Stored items

-- ==== Sys2Proof/Laws/State.lean ====
section
/-! SUPPORT. What each named update of the state leaves and what it writes, field by field, true by unfolding once. -/

namespace Sys2Proof.Laws

open Sys2Proof.Machine

variable (s : State)


/-! modSenak. -/

@[simp] theorem modSenak_pending (f : Senak → Senak) : (s.modSenak f).pending = s.pending := (rfl)
@[simp] theorem modSenak_free (f : Senak → Senak) : (s.modSenak f).free = s.free := (rfl)
@[simp] theorem modSenak_wire (f : Senak → Senak) : (s.modSenak f).wire = s.wire := (rfl)
@[simp] theorem modSenak_gens (f : Senak → Senak) : (s.modSenak f).gens = s.gens := (rfl)
@[simp] theorem modSenak_boot (f : Senak → Senak) : (s.modSenak f).boot = s.boot := (rfl)
@[simp] theorem modSenak_rt (f : Senak → Senak) : (s.modSenak f).rt = s.rt := (rfl)
@[simp] theorem modSenak_latch (f : Senak → Senak) : (s.modSenak f).latch = s.latch := (rfl)
@[simp] theorem modSenak_latchAt (f : Senak → Senak) : (s.modSenak f).latchAt = s.latchAt := (rfl)
@[simp] theorem modSenak_latchStats (f : Senak → Senak) : (s.modSenak f).latchStats = s.latchStats := (rfl)
@[simp] theorem modSenak_snap (f : Senak → Senak) : (s.modSenak f).snap = s.snap := (rfl)
@[simp] theorem modSenak_journal (f : Senak → Senak) : (s.modSenak f).journal = s.journal := (rfl)
@[simp] theorem modSenak_hostMem (f : Senak → Senak) : (s.modSenak f).hostMem = s.hostMem := (rfl)
@[simp] theorem modSenak_own (f : Senak → Senak) : (s.modSenak f).senak = f s.senak := (rfl)

/-! modGens. -/

@[simp] theorem modGens_pending (f : Gens → Gens) : (s.modGens f).pending = s.pending := (rfl)
@[simp] theorem modGens_free (f : Gens → Gens) : (s.modGens f).free = s.free := (rfl)
@[simp] theorem modGens_wire (f : Gens → Gens) : (s.modGens f).wire = s.wire := (rfl)
@[simp] theorem modGens_senak (f : Gens → Gens) : (s.modGens f).senak = s.senak := (rfl)
@[simp] theorem modGens_boot (f : Gens → Gens) : (s.modGens f).boot = s.boot := (rfl)
@[simp] theorem modGens_rt (f : Gens → Gens) : (s.modGens f).rt = s.rt := (rfl)
@[simp] theorem modGens_latch (f : Gens → Gens) : (s.modGens f).latch = s.latch := (rfl)
@[simp] theorem modGens_latchAt (f : Gens → Gens) : (s.modGens f).latchAt = s.latchAt := (rfl)
@[simp] theorem modGens_latchStats (f : Gens → Gens) : (s.modGens f).latchStats = s.latchStats := (rfl)
@[simp] theorem modGens_snap (f : Gens → Gens) : (s.modGens f).snap = s.snap := (rfl)
@[simp] theorem modGens_journal (f : Gens → Gens) : (s.modGens f).journal = s.journal := (rfl)
@[simp] theorem modGens_hostMem (f : Gens → Gens) : (s.modGens f).hostMem = s.hostMem := (rfl)
@[simp] theorem modGens_own (f : Gens → Gens) : (s.modGens f).gens = f s.gens := (rfl)

/-! modBoot. -/

@[simp] theorem modBoot_pending (f : Boot → Boot) : (s.modBoot f).pending = s.pending := (rfl)
@[simp] theorem modBoot_free (f : Boot → Boot) : (s.modBoot f).free = s.free := (rfl)
@[simp] theorem modBoot_wire (f : Boot → Boot) : (s.modBoot f).wire = s.wire := (rfl)
@[simp] theorem modBoot_senak (f : Boot → Boot) : (s.modBoot f).senak = s.senak := (rfl)
@[simp] theorem modBoot_gens (f : Boot → Boot) : (s.modBoot f).gens = s.gens := (rfl)
@[simp] theorem modBoot_rt (f : Boot → Boot) : (s.modBoot f).rt = s.rt := (rfl)
@[simp] theorem modBoot_latch (f : Boot → Boot) : (s.modBoot f).latch = s.latch := (rfl)
@[simp] theorem modBoot_latchAt (f : Boot → Boot) : (s.modBoot f).latchAt = s.latchAt := (rfl)
@[simp] theorem modBoot_latchStats (f : Boot → Boot) : (s.modBoot f).latchStats = s.latchStats := (rfl)
@[simp] theorem modBoot_snap (f : Boot → Boot) : (s.modBoot f).snap = s.snap := (rfl)
@[simp] theorem modBoot_journal (f : Boot → Boot) : (s.modBoot f).journal = s.journal := (rfl)
@[simp] theorem modBoot_hostMem (f : Boot → Boot) : (s.modBoot f).hostMem = s.hostMem := (rfl)
@[simp] theorem modBoot_own (f : Boot → Boot) : (s.modBoot f).boot = f s.boot := (rfl)
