@[simp] theorem held_selfCold (code : Nat) (s : State) : (keyOf (selfCold code s)).held = (keyOf s).held := by
  simp [selfCold]

theorem canon_selfCold (code : Nat) (s : State) (h : (keyOf s).mems.canon) : (keyOf (selfCold code s)).mems.canon := by
  unfold selfCold; rw [kept_coldBoot]; exact canon_coldState _ h

@[simp] theorem rest_warmBoot (imageOk : Bool) (code : Nat) (s : State) :
    (keyOf (warmBoot imageOk code s)).held = (keyOf s).held ∧ (keyOf (warmBoot imageOk code s)).mems = (keyOf s).mems := by
  unfold warmBoot; dsimp only
  generalize hu : s.modBoot _ = u
  have e : keyOf u = keyOf s := by rw [← hu]; simp
  clear hu
  repeat' split
  all_goals
    constructor
    all_goals simp [e]

@[simp] theorem held_warmReset (code : Nat) (s : State) : (keyOf (warmReset code s)).held = (keyOf s).held := by
  unfold warmReset; split <;> simp

theorem canon_warmReset (code : Nat) (s : State) (h : (keyOf s).mems.canon) : (keyOf (warmReset code s)).mems.canon := by
  unfold warmReset; split
  · rw [(rest_warmBoot _ _ _).2]; exact canon_warmState _ h
  · exact canon_selfCold _ _ h

@[simp] theorem kept_pulseTaken (low : Nat) (s : State) :
    keyOf (pulseTaken low s).2 = keyOf s := by
  simp only [pulseTaken]; (repeat' split) <;> simp_all

@[simp] theorem held_pcieEvent (i : Nat) (s : State) : (keyOf (pcieEvent i s)).held = (keyOf s).held := by
  unfold pcieEvent; dsimp only
  (repeat' split) <;> simp

theorem canon_pcieEvent (i : Nat) (s : State) (h : (keyOf s).mems.canon) : (keyOf (pcieEvent i s)).mems.canon := by
  unfold pcieEvent; dsimp only
  repeat' split
  all_goals first
    | exact h
    | (rw [kept_State_post]; first | exact canon_warmReset _ _ h | exact canon_endpointReset _ h)

@[simp] theorem kept_linkLost (s : State) :
    keyOf (linkLost s) = keyOf s := by
  simp [linkLost]

@[simp] theorem held_pcieDown (s : State) : (keyOf (pcieDown s)).held = (keyOf s).held := by
  unfold pcieDown; split <;> simp

theorem canon_pcieDown (s : State) (h : (keyOf s).mems.canon) : (keyOf (pcieDown s)).mems.canon := by
  unfold pcieDown; split
  · exact canon_pcieEvent _ _ (by simpa using h)
  · exact h

@[simp] theorem kept_dramFails (state channel step : Nat) (s : State) :
    keyOf (dramFails state channel step s) = keyOf s := by
  simp [dramFails]

@[simp] theorem kept_warmUnitEnd (b : Nat) (r : UnitTest) (s : State) :
    keyOf (warmUnitEnd b r s) = keyOf s := by
  simp [warmUnitEnd]

@[simp] theorem kept_assignSites (s : State) :
    keyOf (assignSites s) = keyOf s := by
  simp [assignSites]

@[simp] theorem kept_requestRelease (b : Nat) (s : State) :
    keyOf (requestRelease b s) = keyOf s := by
  simp [requestRelease]

@[simp] theorem kept_releaseBlocks (s : State) :
    keyOf (releaseBlocks s) = keyOf s := by
  simp [releaseBlocks]

@[simp] theorem kept_bootDomains (s : State) :
    keyOf (bootDomains s) = keyOf s := by
  simp [bootDomains]

@[simp] theorem kept_setReady (s : State) :
    keyOf (setReady s) = keyOf s := by
  simp [setReady]

@[simp] theorem kept_readyCold (s : State) :
    keyOf (readyCold s) = keyOf s := by
  simp [readyCold]

@[simp] theorem kept_readyWarm (s : State) :
    keyOf (readyWarm s) = keyOf s := by
  simp [readyWarm]

/-! Sys. -/

@[simp] theorem kept_endQuiesce (b : Nat) (q : Quiesce) (st : Status) (detail : Nat) (s : State) :
    keyOf (endQuiesce b q st detail s) = keyOf s := by
  simp only [endQuiesce]; (repeat' split) <;> simp_all

@[simp] theorem kept_runWaiting (b : Nat) (s : State) :
    keyOf (runWaiting b s) = keyOf s := by
  simp [runWaiting]

/-! PowerRows. -/

@[simp] theorem kept_powerState (n : Nat) (s : State) :
    keyOf (powerState n s) = keyOf s := by
  simp [powerState]

@[simp] theorem kept_stopLines (s : State) :
    keyOf (stopLines s) = keyOf s := by
  simp [stopLines]

@[simp] theorem kept_enterSleep (s : State) :
    keyOf (enterSleep s) = keyOf s := by
  simp [enterSleep]

@[simp] theorem kept_wakeSleep (s : State) :
    keyOf (wakeSleep s) = keyOf s := by
  simp [wakeSleep]

@[simp] theorem kept_wakeIfAsleep (s : State) :
    keyOf (wakeIfAsleep s) = keyOf s := by
  simp [wakeIfAsleep]

@[simp] theorem kept_hosted (f : State → State) (s : State) (h : ∀ s, keyOf (f s) = keyOf s) : keyOf (s.hosted f) = keyOf s := by
  unfold State.hosted; split <;> simp [h]

@[simp] theorem rest_mediaOff (s : State) :
    (keyOf (mediaOff s)).held = (keyOf s).held ∧ (keyOf (mediaOff s)).active = (keyOf s).active := by
  unfold mediaOff; dsimp only
  generalize hx : resetTdm (resetMacs (s.modRt _)) = x
  have e : keyOf x = keyOf s := by rw [← hx]; simp
  have g := (rest_resetBar0 x)
  rw [e] at g
  exact g

theorem canon_mediaOff (s : State) (h : (keyOf s).mems.canon) : (keyOf (mediaOff s)).mems.canon := by
  unfold mediaOff; dsimp only
  generalize hx : resetTdm (resetMacs (s.modRt _)) = x
  have e : keyOf x = keyOf s := by rw [← hx]; simp
  exact canon_resetBar0 x (e ▸ h)

@[simp] theorem rest_enterDeepSleep (s : State) :
    (keyOf (enterDeepSleep s)).held = (keyOf s).held ∧ (keyOf (enterDeepSleep s)).active = (keyOf s).active := by
  unfold enterDeepSleep; constructor <;> simp

theorem canon_enterDeepSleep (s : State) (h : (keyOf s).mems.canon) : (keyOf (enterDeepSleep s)).mems.canon := by
  unfold enterDeepSleep; dsimp only
  rw [kept_bitsPin]
  have g : (keyOf (powerState 3 (mediaOff (zeroise 2 s)))).mems.canon := by
    rw [kept_powerState]
    exact canon_mediaOff _ (by rw [kept_zeroise]; exact h)
  generalize powerState 3 (mediaOff (zeroise 2 s)) = x at g
  exact canon_modDram g id

@[simp] theorem rest_enterOff (s : State) :
    (keyOf (enterOff s)).held = (keyOf s).held ∧ (keyOf (enterOff s)).active = (keyOf s).active := by
  unfold enterOff
  constructor <;> simp

theorem canon_enterOff (s : State) (h : (keyOf s).mems.canon) : (keyOf (enterOff s)).mems.canon := by
  unfold enterOff
  simp only [kept_bitsPin, kept_State_emit, kept_modBoot]
  refine canon_modDram ?_ fun _ => by rfl
  rw [kept_powerState]
  refine canon_mediaOff _ ?_
  simpa using h

@[simp] theorem kept_wakeDeepSleep (s : State) :
    keyOf (wakeDeepSleep s) = keyOf s := by
  simp [wakeDeepSleep]

@[simp] theorem rest_stopBlock (s : State) (b : Nat) :
    (keyOf (stopBlock s b)).held = (keyOf s).held ∧ (keyOf (stopBlock s b)).active = (keyOf s).active := by
  unfold stopBlock; dsimp only; constructor <;> (repeat' split) <;> simp

theorem canon_stopBlock (s : State) (b : Nat) (h : (keyOf s).mems.canon) : (keyOf (stopBlock s b)).mems.canon := by
  unfold stopBlock; dsimp only
  rw [kept_modBoot]; split
  · simpa using h
  · exact canon_resetBlock _ _ h

@[simp] theorem held_loseLock (p : Nat) (s : State) : (keyOf (loseLock p s)).held = (keyOf s).held := by
  unfold loseLock; dsimp only
  split
  · rfl
  · rw [kept_alertUpdate]
    generalize hu : (s.modPower _).postIf _ _ _ _ _ = u
    have e : keyOf u = keyOf s := by rw [← hu, kept_State_postIf, kept_modPower]
    have g := held_foldl stopBlock (fun s a => (rest_stopBlock s a).1)
      ((List.range 36).filter fun b => b != 35 && (pllsOf b).contains p && !u.boot.inReset.getLsbD b) u
    rw [e] at g
    split
    · rw [held_pcieDown]; exact g
    · exact g

theorem canon_loseLock (p : Nat) (s : State) (h : (keyOf s).mems.canon) : (keyOf (loseLock p s)).mems.canon := by
  unfold loseLock; dsimp only
  split
  · exact h
  · rw [kept_alertUpdate]
    generalize hu : (s.modPower _).postIf _ _ _ _ _ = u
    have e : keyOf u = keyOf s := by rw [← hu, kept_State_postIf, kept_modPower]
    have g := canon_foldl stopBlock (fun s a hs => canon_stopBlock s a hs)
      ((List.range 36).filter fun b => b != 35 && (pllsOf b).contains p && !u.boot.inReset.getLsbD b) u (by rw [e]; exact h)
    split
    · exact canon_pcieDown _ g
    · exact g

@[simp] theorem held_refclkFails (s : State) : (keyOf (refclkFails s)).held = (keyOf s).held := by
  unfold refclkFails; rw [held_foldl _ fun s a => held_loseLock a s, kept_modPower]

theorem canon_refclkFails (s : State) (h : (keyOf s).mems.canon) : (keyOf (refclkFails s)).mems.canon := by
  unfold refclkFails
  exact canon_foldl _ (fun s a hs => canon_loseLock a s hs) _ _ (by simpa using h)

@[simp] theorem rest_thermalTrip (i : Nat) (s : State) :
    (keyOf (thermalTrip i s)).held = (keyOf s).held ∧ (keyOf (thermalTrip i s)).active = (keyOf s).active := by
  unfold thermalTrip; constructor <;> simp

theorem canon_thermalTrip (i : Nat) (s : State) (h : (keyOf s).mems.canon) : (keyOf (thermalTrip i s)).mems.canon := by
  unfold thermalTrip; dsimp only
  exact canon_enterOff _ (by simpa using h)

/-! Hsp. -/

@[simp] theorem kept_modDir (h : Nat) (out : Bool) (f : HspDir → HspDir) (s : State) :
    keyOf (modDir h out f s) = keyOf s := by
  simp [modDir]

@[simp] theorem kept_fullTime (h : Nat) (s : State) :
    keyOf (fullTime h s) = keyOf s := by
  simp only [fullTime]; (repeat' split) <;> simp_all

@[simp] theorem kept_writeHspTail (out : Bool) (h : Nat) (v : BitVec 32) (s : State) :
    keyOf (writeHspTail out h v s) = keyOf s := by
  simp [writeHspTail]

@[simp] theorem kept_writeHspSize (out : Bool) (h : Nat) (v : BitVec 32) (s : State) :
    keyOf (writeHspSize out h v s) = keyOf s := by
  simp [writeHspSize]

@[simp] theorem kept_writeHspBase (out hi : Bool) (h : Nat) (v : BitVec 32) (s : State) :
    keyOf (writeHspBase out hi h v s) = keyOf s := by
  simp [writeHspBase]

@[simp] theorem kept_writeHspErr (h : Nat) (v : BitVec 32) (s : State) :
    keyOf (writeHspErr h v s) = keyOf s := by
  simp [writeHspErr]

@[simp] theorem kept_hspVector (h : Nat) (s : State) :
    keyOf (hspVector h s) = keyOf s := by
  simp [hspVector]

@[simp] theorem rest_completeDesc (h : Nat) (out : Bool) (status written : Nat) (s : State) :
    (keyOf (completeDesc h out status written s)).held = (keyOf s).held ∧ (keyOf (completeDesc h out status written s)).active = (keyOf s).active := by
  unfold completeDesc; dsimp only; constructor <;> simp

theorem canon_completeDesc (h : Nat) (out : Bool) (status written : Nat) (s : State) (h' : (keyOf s).mems.canon) : (keyOf (completeDesc h out status written s)).mems.canon := by
  unfold completeDesc; dsimp only
  simp only [kept_hspVector, kept_modHsp, kept_modDir]
  exact canon_host _ h' (memWrite_wf _ _ h'.2.1)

→ TASK REQUIREMENTS
Search the entries for the string "simpa" and collect each line that has it.

→ EXERCISE RESULT
  · exact canon_pcieEvent _ _ (by simpa using h)
  simpa using h
  · simpa using h
  exact canon_foldl _ (fun s a hs => canon_loseLock a s hs) _ _ (by simpa using h)
  exact canon_enterOff _ (by simpa using h)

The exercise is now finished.